▶ _TRY IT_: In this data, count the lines in which "staged" appears and give only that number.
------
/-- The reads of a cylinder, of its report and of a bank's queue change nothing and return each field at its offset, and a
number out of range is refused (R149, R164, R184, R185). The report of a complete plan has its kind, its freeze count, its
demand, its flag and its count; the entries are its places in order, for a service chain the last eight of them, each with
the flags of the place and of its outcome; the summary is SERVICE_DONE for a service chain, that of the empty plan for an
angle plan without entries, and else the code of highest severity that an entry gives (R153, R154). Which flags the header
of READ_QUEUE shows is read as log entry 20 says. What the receive buffer and the byte count hold after the transaction is
the model's choice (log entry 30). -/
def Obligations.RecordReads : Prop :=
  (∀ p : Plan, p.complete = true →
    let r := p.report
    let first := if p.kind = .service then p.places.length - 8 else 0
    r = { r with kind := p.kind, freezes := p.freezes, demand := p.demand, overspeed := p.overspeed
                 serviceCount := p.serviceCount } ∧
    r.summary = p.summary ∧ r.entries.length = p.places.length - first ∧
    (∀ (i : Nat) (y : Place) (o : PlaceOutcome), p.places[first + i]? = some y → y.outcome = some o →
      r.entries[i]? = some { entry := y.entry, rep := y.rep, cls := y.cls, outcome := o.outcome, fault := o.fault
                             startAngle := o.startAngle, onTime := o.onTime
                             flags := {
                               raisedMin := y.flags.raisedMin || o.flags.raisedMin
                               clampedMax := y.flags.clampedMax || o.flags.clampedMax
                               startMoved := y.flags.startMoved || o.flags.startMoved
                               windowFit := y.flags.windowFit || o.flags.windowFit
                               service := y.flags.service || o.flags.service
                               preempted := y.flags.preempted || o.flags.preempted
                               degraded := y.flags.degraded || o.flags.degraded
                               slowRise := y.flags.slowRise || o.flags.slowRise
                               deferred := y.flags.deferred || o.flags.deferred } }) ∧
    (p.kind = .service → r.summary = .serviceDone) ∧
    (p.kind = .angle → r.entries = [] → r.summary = p.emptySummary) ∧
    (p.kind = .angle → r.entries ≠ [] → (∃ e ∈ r.entries, codeGiven e = r.summary) ∧
      ∀ e ∈ r.entries, severity (codeGiven e) ≤ severity r.summary)) ∧
  (∀ (a : Byte) (f : Frame) (s : State), passes s 0x43 f = true → frameParams f = [a] →
    (a = 0 ∨ 8 < a.toNat → exec (.readCyl f) s = .next (answered s 0x43 f .badParam [])) ∧
    (∀ c : Cyl, a = byte (c.val + 1) → ∃ ds, exec (.readCyl f) s = .next (answered s 0x43 f .ok ds) ∧ ds.length = 27 ∧
      fieldAt ds 0 1 = (if (s.cylOf c).enabled then 1 else 0) ∧ fieldAt ds 1 1 = (s.cylOf c).output.val + 1 ∧
      fieldAt ds 2 1 = (if (s.cylOf c).output.val < 4 then 0 else 1) ∧
      fieldAt ds 3 1 = (if (s.cylOf c).enabled = false then 0 else if (s.supOf c).locked then 1
        else if (s.supOf c).cut then 2 else if s.service = some c then 3 else 4) ∧
      fieldAt ds 4 1 = (if fieldAt ds 3 1 ≠ 4 then 0
        else if ∃ p, (s.schedOf (s.bankOf c)).active = some p ∧ p.cyl = c then 3
        else if ∃ x ∈ (s.schedOf (s.bankOf c)).queue, x.cyl = c then 2
        else if s.firing = .armed then 1 else 0) ∧
      fieldAt ds 5 1 = (if (s.demandOf c).staged.isSome then 1 else 0) ∧
      (ds.drop 6).take 4 = demandField (s.demandOf c).staged ∧
      fieldAt ds 10 1 = (if (s.demandOf c).active.isSome then 1 else 0) ∧
      (ds.drop 11).take 4 = demandField ((s.demandOf c).active.map ActiveDemand.demand) ∧
      fieldAt ds 15 1 = (if ((s.demandOf c).active.map ActiveDemand.stale).getD false then 1 else 0) ∧
      fieldAt ds 16 1 = (s.demandOf c).staleCount % 256 ∧ fieldAt ds 17 1 = (if (s.demandOf c).starved then 1 else 0) ∧
      fieldAt ds 18 1 = (if (s.supOf c).cut then 1 else 0) + (if (s.supOf c).locked then 2 else 0) +
        (if (s.supOf c).firstPulse then 4 else 0) ∧
      fieldAt ds 19 1 = (s.supOf c).faults % 256 ∧ fieldAt ds 20 1 = (s.supOf c).code.code ∧
      fieldAt ds 21 2 = (s.supOf c).freezes.toNat ∧
      (∀ r, (s.supOf c).report = some r → fieldAt ds 23 1 = r.kind.code ∧ fieldAt ds 24 2 = r.freezes.toNat) ∧
      ((s.supOf c).report = none → fieldAt ds 23 1 = 0 ∧ fieldAt ds 24 2 = 0) ∧
      fieldAt ds 26 1 = (match (s.supOf c).plan with
        | none => 0
        | some m => (m.places.filter fun y => y.outcome.isNone).length % 256))) ∧
  (∀ (a : Byte) (f : Frame) (s : State), passes s 0x44 f = true → frameParams f = [a] →
    (a = 0 ∨ 8 < a.toNat → exec (.readReport f) s = .next (answered s 0x44 f .badParam [])) ∧
    (∀ c : Cyl, a = byte (c.val + 1) → (s.supOf c).report = none →
      exec (.readReport f) s = .next (answered s 0x44 f .ok [0])) ∧
    (∀ (c : Cyl) (r : Report), a = byte (c.val + 1) → (s.supOf c).report = some r →
      ∃ ds, exec (.readReport f) s = .next (answered s 0x44 f .ok ds) ∧ ds.length = 13 + 11 * r.entries.length ∧
        fieldAt ds 0 1 = r.kind.code ∧ fieldAt ds 1 2 = r.freezes.toNat ∧
        fieldAt ds 3 1 = (if r.demand.isSome then 1 else 0) ∧
        (ds.drop 4).take 4 = demandField (r.demand.map ActiveDemand.demand) ∧
        fieldAt ds 8 1 = (if (r.demand.map ActiveDemand.stale).getD false then 1 else 0) ∧ fieldAt ds 9 1 = (if r.overspeed then 1 else 0) ∧
        fieldAt ds 10 1 = r.summary.code ∧ fieldAt ds 11 1 = r.serviceCount % 256 ∧
        fieldAt ds 12 1 = r.entries.length % 256 ∧
        ∀ (i : Nat) (e : ReportEntry), r.entries[i]? = some e →
          fieldAt ds (13 + 11 * i) 1 = e.entry % 256 ∧ fieldAt ds (14 + 11 * i) 1 = e.rep % 256 ∧
          fieldAt ds (15 + 11 * i) 1 = e.cls.rank ∧ fieldAt ds (16 + 11 * i) 1 = e.outcome.code ∧
          fieldAt ds (17 + 11 * i) 1 = (match e.fault with
            | some kind => kind.code
            | none => 0) ∧
          fieldAt ds (18 + 11 * i) 2 = e.flags.toNat ∧ fieldAt ds (20 + 11 * i) 2 = e.startAngle % 65536 ∧
          fieldAt ds (22 + 11 * i) 2 = e.onTime % 65536)) ∧
  (∀ (a n : Byte) (f : Frame) (s : State), passes s 0x45 f = true → frameParams f = [a, n] →
    (1 < a.toNat ∨ 15 < n.toNat → exec (.readQueue f) s = .next (answered s 0x45 f .badParam [])) ∧
    (∀ k : Bank, a = (if k = .bankA then 0 else 1) → n.toNat ≤ 15 →
      let xs := ((s.schedOf k).queue.drop n.toNat).take 8
      ∃ ds, exec (.readQueue f) s = .next (answered s 0x45 f .ok ds) ∧ ds.length = 16 + 27 * xs.length ∧
        fieldAt ds 0 1 = (s.schedOf k).cond.code ∧ fieldAt ds 1 1 = (s.schedOf k).queue.length % 256 ∧
        fieldAt ds 2 1 = (s.schedOf k).nextTag.toNat ∧
        fieldAt ds 3 1 = (if (s.schedOf k).active.isSome then 1 else 0) ∧
        ((s.schedOf k).active = none → (ds.drop 4).take 11 = List.replicate 11 0) ∧
        (∀ p, (s.schedOf k).active = some p → fieldAt ds 4 1 = p.tag.toNat ∧ fieldAt ds 5 1 = p.cyl.val + 1 ∧
          fieldAt ds 6 1 = p.cls.rank ∧
          fieldAt ds 7 2 = (if p.flags.service then 16 else 0) + (if p.flags.preempted then 32 else 0) +
            (if p.flags.degraded then 64 else 0) + (if p.flags.slowRise then 128 else 0) ∧
          fieldAt ds 9 2 = p.startAngle % 65536 ∧ fieldAt ds 11 4 = p.schedEnd % 2 ^ 32) ∧
        fieldAt ds 15 1 = xs.length ∧
        ∀ (i : Nat) (x : Shot), xs[i]? = some x →
          fieldAt ds (16 + 27 * i) 1 = x.tag.toNat ∧ fieldAt ds (17 + 27 * i) 1 = x.cyl.val + 1 ∧
          fieldAt ds (18 + 27 * i) 1 = x.entry % 256 ∧ fieldAt ds (19 + 27 * i) 1 = x.rep % 256 ∧
          fieldAt ds (20 + 27 * i) 1 = x.cls.rank ∧
          fieldAt ds (21 + 27 * i) 1 = (if x.isAngle then 0 else 1) + (if x.lowBoost then 2 else 0) +
            4 * x.state.code + (if x.reached then 16 else 0) + (if x.hasPred then 32 else 0) ∧
          (∀ angle, x.anchor = .angle angle →
            fieldAt ds (22 + 27 * i) 2 = angle % 65536 ∧ fieldAt ds (24 + 27 * i) 4 = 0) ∧
          (∀ pred gap, x.anchor = .chain (some pred) gap →
            fieldAt ds (22 + 27 * i) 2 = pred.toNat ∧ fieldAt ds (24 + 27 * i) 4 = gap % 2 ^ 32) ∧
          (∀ gap, x.anchor = .chain none gap →
            fieldAt ds (22 + 27 * i) 2 = 0 ∧ fieldAt ds (24 + 27 * i) 4 = gap % 2 ^ 32) ∧
          fieldAt ds (28 + 27 * i) 2 = x.order % 65536 ∧ fieldAt ds (30 + 27 * i) 4 = x.ticks % 2 ^ 32 ∧
          fieldAt ds (34 + 27 * i) 1 = x.flags.toNat % 256 ∧ fieldAt ds (35 + 27 * i) 4 = x.due.getD 0 % 2 ^ 32 ∧
          fieldAt ds (39 + 27 * i) 4 = if x.state = .deferred then x.deadline.getD 0 % 2 ^ 32 else 0))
------
▶ _RESPONSE_: 2